While working on a computer we can monitor and research how different models are utilizing the computational power and resources in practical scenarios. This idea helps us understand the relation between GPU processor utilization and training batch size.
According to a study, nearly one-third of users who deal with machine learning or deep learning training and framework can only utilize up to 15 percent of their computational resources. In this article, we will try to find out the effects of deep learning model training on machines and how we can maximize the utilization of GPUs with increased batch size.
Know about the terminologies
Whenever we try to construct a machine learning model we always search for the most beneficial parameters which can provide proper configuration for our training models. This customization may include layer stack setup, data shape, optimizer for batch sizes, etc.
When training a neural natural network, an individual may run into batch sizing constraints and it can also affect the power of the GPU as well as its accessible memory. Here, we will try to discuss the relationship between maximizing batch size and GPU processor utilization but let us know about the terminology.
A single element of data is regarded as Sample. A sample has the output for measuring the errors and it also has the inputs for training the algorithms. Other names of the sample include the feature vector, observation, and the input vector.
The term batch size signifies the number of samples which is used to train any machine learning model. The batch of samples goes through each training step of the model and then it is used to decide the gradients of every sample.
Depending on the type of optimizers used, all the gradients of the sample are either added or averaged. This process will repeat itself subsequently whenever the parameters of the sample batch are updated.
Epoch is the hyper meter that can manage the number of times any training algorithm can undergo the full training Dataset. If internal model parameters have experienced a chance to be updated a single time for every sample in the training Dataset then it will be regarded as one epoch. The number of batches in a single epoch can differ according to the configuration.

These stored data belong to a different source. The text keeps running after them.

/-- R268: a descriptor's fields. -/
def CropCmd.ofDesc (d : List Byte) : CropCmd :=
  { aFmt := fld d 16 1, oFmt := fld d 17 1, mode := fld d 18 1, samples := fld d 19 1, ih := fld d 20 2, iw := fld d 22 2,
    c := fld d 24 2, boxes := fld d 26 2, oh := fld d 28 1, ow := fld d 29 1, inRs := fld d 30 2, inAddr := fld d 32 4,
    boxAddr := fld d 36 4, oAddr := fld d 40 4, scaleY := fld d 44 4, scaleX := fld d 48 4, boxStride := fld d 52 2,
    base := fld d 60 1, kb := fld d 61 1 }

namespace CropCmd

/-- Bytes of a map pixel. -/
def pixel (a : CropCmd) : Nat := elemBytes a.aFmt a.c
/-- CS. -/
def cs (a : CropCmd) : Nat := 64 * cdiv (a.oh * a.ow * elemBytes a.oFmt a.c) 64

/-- The command's ranges and region. -/
def work (a : CropCmd) (x : Ctx) : Work :=
  { ins := [⟨x.placeOf a.inAddr, tierAddr a.inAddr, a.ih, a.inRs * 64, a.iw * a.pixel⟩,
      Rng.flat (x.placeOf a.boxAddr) (tierAddr a.boxAddr) (if a.boxes = 0 then 0 else (a.boxes - 1) * a.boxStride + 16)]
    outs := [Rng.flat (x.placeOf a.oAddr) (tierAddr a.oAddr) (a.boxes * a.cs)], base := a.base, kb := a.kb }

/-- R270: the run. -/
def time (a : CropCmd) : Nat :=
  64 + a.boxes * (16 + a.oh * a.ow * (a.samples * a.samples) * (if a.mode = 1 then 1 else 4) * cdiv a.pixel 128)

/-- R277: the lowest fault at issue. -/
def fault (a : CropCmd) (R : Hall) (x : Ctx) : Option Nat :=
  let w := a.work x
  let rng := fun (v lo hi : Nat) => decide (lo ≤ v) && decide (v ≤ hi)
  lowest [(!(([2, 5, 6, 7, 8] : List Nat).contains a.aFmt) || !(([2, 5, 6, 7, 8, 9] : List Nat).contains a.oFmt)
      || decide (2 < a.mode), 0x0501),
    (!(if a.mode = 2 then rng a.samples 1 4 else a.samples == 1) || !rng a.ih 1 4096 || !rng a.iw 1 4096 || !rng a.c 1 4096
      || !rng a.boxes 1 1024 || !rng a.oh 1 64 || !rng a.ow 1 64 || (a.ih != 1 && decide (a.inRs * 64 < a.iw * a.pixel)), 0x0502),
    (!m64 a.inAddr || !m64 a.oAddr || a.boxAddr % 16 != 0 || a.boxStride % 16 != 0 || !rng a.boxStride 16 256 || !addrOk a.inAddr
      || !addrOk a.oAddr || !addrOk a.boxAddr, 0x0503),
    (!((w.ins ++ w.outs).all fun r => R.rngOk x r) || w.outs.any Rng.inHalo, 0x0504), (anyMeet (spans w.outs) (spans w.ins), 0x0505),
    (!regionOk a.base a.kb || decide (a.kb < cdiv (a.boxes * a.cs) 1024), 0x0506), (decide (65536 < a.time), 0x0507)]

end CropCmd

/-- The largest integer not above a finite value. -/
def fpFloor (x : Fp) : Int :=
  match x with
  | .fin s m e =>
    let i : Int := if s then -(m : Int) else m
    if 0 ≤ e then i * 2 ^ e.toNat else i / ((2 ^ (-e).toNat : Nat) : Int)
  | _ => 0

/-- R269: the sample coordinate of bin i, sample s: lo′ + (i + (s + 0.5) / P) × (hi′ − lo′) / O, operation by operation. -/
def sampleAt (lo hi : Fp) (i s p o : Nat) : Fp :=
  let frac := ((Fp.int s).add32 (.fin false 1 (-1))).div32 (Fp.int p)
  lo.add32 ((((Fp.int i).add32 frac).mul32 (hi.sub32 lo)).div32 (Fp.int o))

/-- R269: a point lies in [0, n]. -/
def inside (y : Fp) (n : Nat) : Bool := !y.isNan && !y.lt Fp.zero && !(Fp.int n).lt y

/-- A value held between two. -/
def Fp.clamp (x lo hi : Fp) : Fp := if x.lt lo then lo else if hi.lt x then hi else x

/-- R269: the pixels that a sample point reads. -/
def samplePixels (mode ih iw : Nat) (y x : Fp) : List (Nat × Nat) :=
  if !(inside y ih) || !(inside x iw) then []
  else if mode = 1 then [(min (fpFloor y).toNat (ih - 1), min (fpFloor x).toNat (iw - 1))]
  else
    let half : Fp := .fin false 1 (-1)
    let ylo := (fpFloor ((y.sub32 half).clamp Fp.zero (Fp.int (ih - 1)))).toNat
    let xlo := (fpFloor ((x.sub32 half).clamp Fp.zero (Fp.int (iw - 1)))).toNat
    [ylo, min (ylo + 1) (ih - 1)].flatMap fun i => [xlo, min (xlo + 1) (iw - 1)].map fun j => (i, j)

/-- R269: the value of a sample point: `px` reads a pixel. -/
def samplePoint (mode ih iw : Nat) (px : Nat → Nat → Fp) (y x : Fp) : Fp :=
  if !(inside y ih) || !(inside x iw) then Fp.zero
  else if mode = 1 then px (min (fpFloor y).toNat (ih - 1)) (min (fpFloor x).toNat (iw - 1))
  else
    let half : Fp := .fin false 1 (-1)
    let one : Fp := .fin false 1 0
    let yc := (y.sub32 half).clamp Fp.zero (Fp.int (ih - 1))
    let xc := (x.sub32 half).clamp Fp.zero (Fp.int (iw - 1))
    let ylo := (fpFloor yc).toNat
    let xlo := (fpFloor xc).toNat
    let yhi := min (ylo + 1) (ih - 1)
    let xhi := min (xlo + 1) (iw - 1)
    let fy := yc.sub32 (Fp.int ylo)
    let fx := xc.sub32 (Fp.int xlo)
    let w := fun (u v : Fp) (p : Fp) => (u.mul32 v).mul32 p
    (((w (one.sub32 fy) (one.sub32 fx) (px ylo xlo)).add32 (w (one.sub32 fy) fx (px ylo xhi))).add32
      (w fy (one.sub32 fx) (px yhi xlo))).add32 (w fy fx (px yhi xhi))

namespace CropCmd

/-- R269, R270: one box's crop: bytes and flags. -/
def crop (a : CropCmd) (map : Nat → List Byte) (box : List Byte) : List Byte × Nat :=
  let co := fun (i : Nat) (s : Nat) => (fp32 (fld box (4 * i) 4)).mul32 (fp32 s)
  let y0 := co 0 a.scaleY
  let x0 := co 1 a.scaleX
  let y1 := co 2 a.scaleY
  let x1 := co 3 a.scaleX
  if [y0, x0, y1, x1].any fun v => v.isNan || v.isInf then (List.replicate a.cs 0, nanIn)
  else
    let p := if a.mode = 2 then a.samples else 1
    let cells := (List.range a.oh).flatMap fun i => (List.range a.ow).flatMap fun j => (List.range a.c).map fun c =>
      let px := fun (y x : Nat) => elemAt a.aFmt (map y) (x * a.c + c)
      let at' := (List.range p).flatMap fun s => (List.range p).map fun t =>
        (sampleAt y0 y1 i s p a.oh, sampleAt x0 x1 j t p a.ow)
      let pts := at'.map fun q => samplePoint a.mode a.ih a.iw px q.1 q.2
      let used := at'.flatMap fun q => (samplePixels a.mode a.ih a.iw q.1 q.2).map fun k => px k.1 k.2
      let v := match pts with
        | [] => Fp.zero
        | u :: r => r.foldl Fp.add32 u
      let v' := if a.mode = 2 then v.mul32 ((Fp.int 1).div32 (Fp.int (p * p))) else v
      let r := convert a.oFmt v'
      (r.1, r.2 ||| nanFlag used)
    (fit (packCodes a.oFmt (cells.map (·.1))) a.cs, flagsOr (cells.map (·.2)))

/-- What a CROP_RESIZE builds. -/
def build (a : CropCmd) (R : Hall) (h : Nat) (x : Ctx) : Built :=
  let rows := (List.range a.ih).map fun y => R.rowBytes h (((a.work x).ins[0]?).getD (Rng.flat .dram 0 0)) y
  let map := fun (y : Nat) => (rows[y]?).getD []
  let cs := (List.range a.boxes).map fun b => a.crop map (R.readAt h (x.placeOf a.boxAddr) (tierAddr a.boxAddr + b * a.boxStride) 16)
  { Built.empty with
    writes := (cs.zip (List.range a.boxes)).map fun c => ⟨x.placeOf a.oAddr, tierAddr a.oAddr + c.2 * a.cs, c.1.1⟩
    nstat := flagsOr (cs.map (·.2))
    run := a.time }

end CropCmd

/-- The issue of a CROP_RESIZE. -/
def issueCrop (R : Hall) (h : Nat) (x : Ctx) (d : List Byte) : Issue :=
  let a := CropCmd.ofDesc d
  R.issueWith x (a.work x) (withCode (!zeros d 54 6 || !zeros d 62 2) 0x0501 (a.fault R x)) fun _ => a.build R h x

/-! ### BOX_DECODE -/

/-- R271: the fields of a BOX_DECODE. -/
structure BoxCmd where
  dFmt : Nat
  sFmt : Nat
  flags : Nat
  anchors : Nat
  classes : Nat
  maxOut : Nat
  clipH : Nat
  clipW : Nat
  anchorAddr : Nat
  deltaAddr : Nat
  scoreAddr : Nat
  outAddr : Nat
  wCentre : Nat
  wSize : Nat
  thresh : Nat
  base : Nat
  kb : Nat
  deriving DecidableEq, Repr

/-- R271: a descriptor's fields. -/
def BoxCmd.ofDesc (d : List Byte) : BoxCmd :=
  { dFmt := fld d 16 1, sFmt := fld d 17 1, flags := fld d 18 1, anchors := fld d 20 2, classes := fld d 22 2, maxOut := fld d 24 2,
    clipH := fld d 26 2, clipW := fld d 28 2, anchorAddr := fld d 32 4, deltaAddr := fld d 36 4, scoreAddr := fld d 40 4,
    outAddr := fld d 44 4, wCentre := fld d 48 4, wSize := fld d 52 4, thresh := fld d 56 4, base := fld d 60 1, kb := fld d 61 1 }

/-- R272: a candidate record. -/
structure Cand where
  y0 : Fp
  x0 : Fp
  y1 : Fp
  x1 : Fp
  score : Fp
  cls : Nat
  anchor : Nat

/-- The numbers of a record. -/
def Cand.values (c : Cand) : List Fp := [c.y0, c.x0, c.y1, c.x1, c.score]

/-- R272: a record's bytes. -/
def Cand.bytes (c : Cand) : List Byte :=
  c.values.flatMap (fun v => leBytes 4 v.bits32) ++ leBytes 2 c.cls ++ [0, 0] ++ leBytes 4 c.anchor
    ++ [0, 0, 0, 0]

/-- R272: a record read. -/
def Cand.ofBytes (b : List Byte) : Cand :=
  let v := fun (i : Nat) => fp32 (fld b (4 * i) 4)
  ⟨v 0, v 1, v 2, v 3, v 4, fld b 20 2, fld b 24 4⟩

/-- A candidate put into a list in descending score, after its equals. -/
def insertCand (c : Cand) : List Cand → List Cand
  | [] => [c]
  | k :: r => if k.score.lt c.score then c :: k :: r else k :: insertCand c r

namespace BoxCmd

/-- SCORE_FN. -/
def fn (a : BoxCmd) : Nat := bits a.flags 0 2
/-- CLIP. -/
def clip (a : BoxCmd) : Bool := bit a.flags 2
/-- The stride of a score row. -/
def sStride (a : BoxCmd) : Nat := 64 * cdiv (elemBytes a.sFmt a.classes) 64

/-- R273: the command's ranges and region. -/
def work (a : BoxCmd) (x : Ctx) : Work :=
  { ins := [Rng.flat (x.placeOf a.anchorAddr) (tierAddr a.anchorAddr) (16 * a.anchors),
      Rng.flat (x.placeOf a.deltaAddr) (tierAddr a.deltaAddr) (a.anchors * elemBytes a.dFmt 4),
      Rng.flat (x.placeOf a.scoreAddr) (tierAddr a.scoreAddr) (a.anchors * a.sStride)]
    outs := [Rng.flat (x.placeOf a.outAddr) (tierAddr a.outAddr) (64 + 32 * a.maxOut)], base := a.base, kb := a.kb }

/-- R273: the run. -/
def time (a : BoxCmd) : Nat :=
  64 + a.anchors * (4 + (if a.fn = 2 then 2 else 1) * cdiv a.classes 16) + 14 * a.maxOut

/-- R277: the lowest fault at issue. -/
def fault (a : BoxCmd) (R : Hall) (x : Ctx) : Option Nat :=
  let w := a.work x
  let rng := fun (v lo hi : Nat) => decide (lo ≤ v) && decide (v ≤ hi)
  let as := [a.anchorAddr, a.deltaAddr, a.scoreAddr, a.outAddr]
  lowest [(!(([7, 8, 9] : List Nat).contains a.dFmt) || !(([7, 8, 9] : List Nat).contains a.sFmt) || a.fn == 3 || decide (8 ≤ a.flags),
      0x0501),
    (!rng a.anchors 1 65535 || !rng a.classes (if a.fn = 2 then 2 else 1) 1024 || !rng a.maxOut 1 4032, 0x0502),
    (!(as.all m64) || !(as.all addrOk), 0x0503),
    (!((w.ins ++ w.outs).all fun r => R.rngOk x r) || w.outs.any Rng.inHalo, 0x0504), (anyMeet (spans w.outs) (spans w.ins), 0x0505),
    (!regionOk a.base a.kb || decide (a.kb < cdiv (64 + 32 * a.maxOut) 1024), 0x0506), (decide (65536 < a.time), 0x0507)]

/-- R271: an anchor's box: y0, x0, y1, x1. -/
def decode (a : BoxCmd) (an de : List Byte) : Fp × Fp × Fp × Fp :=
  let v := fun (i : Nat) => fp32 (fld an (4 * i) 4)
  let d := fun (i : Nat) => elemAt a.dFmt de i
  let ws := fp32 a.wSize
  let wc := fp32 a.wCentre
  let lim : Fp := (Fp.fin false 4135 0).div32 (.fin false 1000 0)
  let half : Fp := .fin false 1 (-1)
  let h2 := (v 2).mul32 (gate 6 ((ws.mul32 (d 2)).smaller lim))
  let w2 := (v 3).mul32 (gate 6 ((ws.mul32 (d 3)).smaller lim))
  let cy := (v 0).add32 ((wc.mul32 (d 0)).mul32 (v 2))
  let cx := (v 1).add32 ((wc.mul32 (d 1)).mul32 (v 3))
  let cl := fun (u : Fp) (n : Nat) => if a.clip then u.clamp Fp.zero (Fp.int n) else u
  (cl (cy.sub32 (half.mul32 h2)) a.clipH, cl (cx.sub32 (half.mul32 w2)) a.clipW, cl (cy.add32 (half.mul32 h2)) a.clipH,
    cl (cx.add32 (half.mul32 w2)) a.clipW)

/-- R271: an anchor's scores. -/
def scores (a : BoxCmd) (row : List Byte) : List Fp :=
  let raw := (List.range a.classes).map fun k => elemAt a.sFmt row k
  match a.fn with
  | 0 => raw
  | 1 => raw.map (gate 4)
  | _ =>
    let m := match raw with | [] => Fp.zero | s :: r => r.foldl Fp.larger s
    let es := raw.map fun s => gate 6 (s.sub32 m)
    let t := match es with | [] => Fp.zero | e :: r => r.foldl Fp.add32 e
    es.map fun e => e.mul32 (gate 7 t)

The amount of batches required to finalize a single epoch is known as iteration. For example, if any dataset has 20000 samples which have been divided into 40 batches then the number of iterations would be 500 (500*40).
Effect of batch size on training models
First, we should analyze what kind of effect batch size has on GPU and GPU memory usage. Usually, researchers use 3 of the most used machine learning frameworks namely MXnet, TensorFlow and PyTorch to record the results.
Among these three frameworks, the GPU utilization of Mxnet is the largest whereas the GPU usage is lowest in the case of TensorFlow. If we are to increase the batch size then TensorFlow has the biggest GPU utilization rate and PyTorch has the lowest. With the increase in the size of the batch, GPU consumption increases dramatically.
In order to increase the GPU usage, increasing the batch size is a foolproof technique but it is not always triumphant. As long as there is enough memory to conduct the entire operation, a big batch size will be enough to enhance the performance of the GPU. Moreover, memory usage is also affected by different parameters, models, frameworks and every batch of data.
Accuracy and performance of the algorithm
Whenever we try to use small or huge batch sizes, it can primarily have two types of obstructive effects.
Overfitting is an incident where the neural network does not work properly on the sample which is outside of the exact training data set. This is the result of bad generalization where the models and batch sizes get stuck in the local minima.
With the use of lesser data in a single batch, the gradient estimation becomes less accurate and noisy. Due to the small batch size, the algorithms learn very slowly and produce mostly inaccurate data.
Methods to increase the batch size
Now after reading the previous sections we can understand the importance of the batch size which also heavily impacts GPU usage. To overcome the overfitting issue we can make use of particular strategies and take advantage of our GPU’s full potential. Some of the important strategies we can use to overcome this problem are:
- Data augmentation
- Conservative training
- Robust training
For every batch size, there is a particular threshold that we need to maintain otherwise the quality of the model will definitely decrease. Nevertheless, you can utilize the above-mentioned methodologies to overcome the degradation of the huge batch sizes and properly utilize the capabilities of your GPU.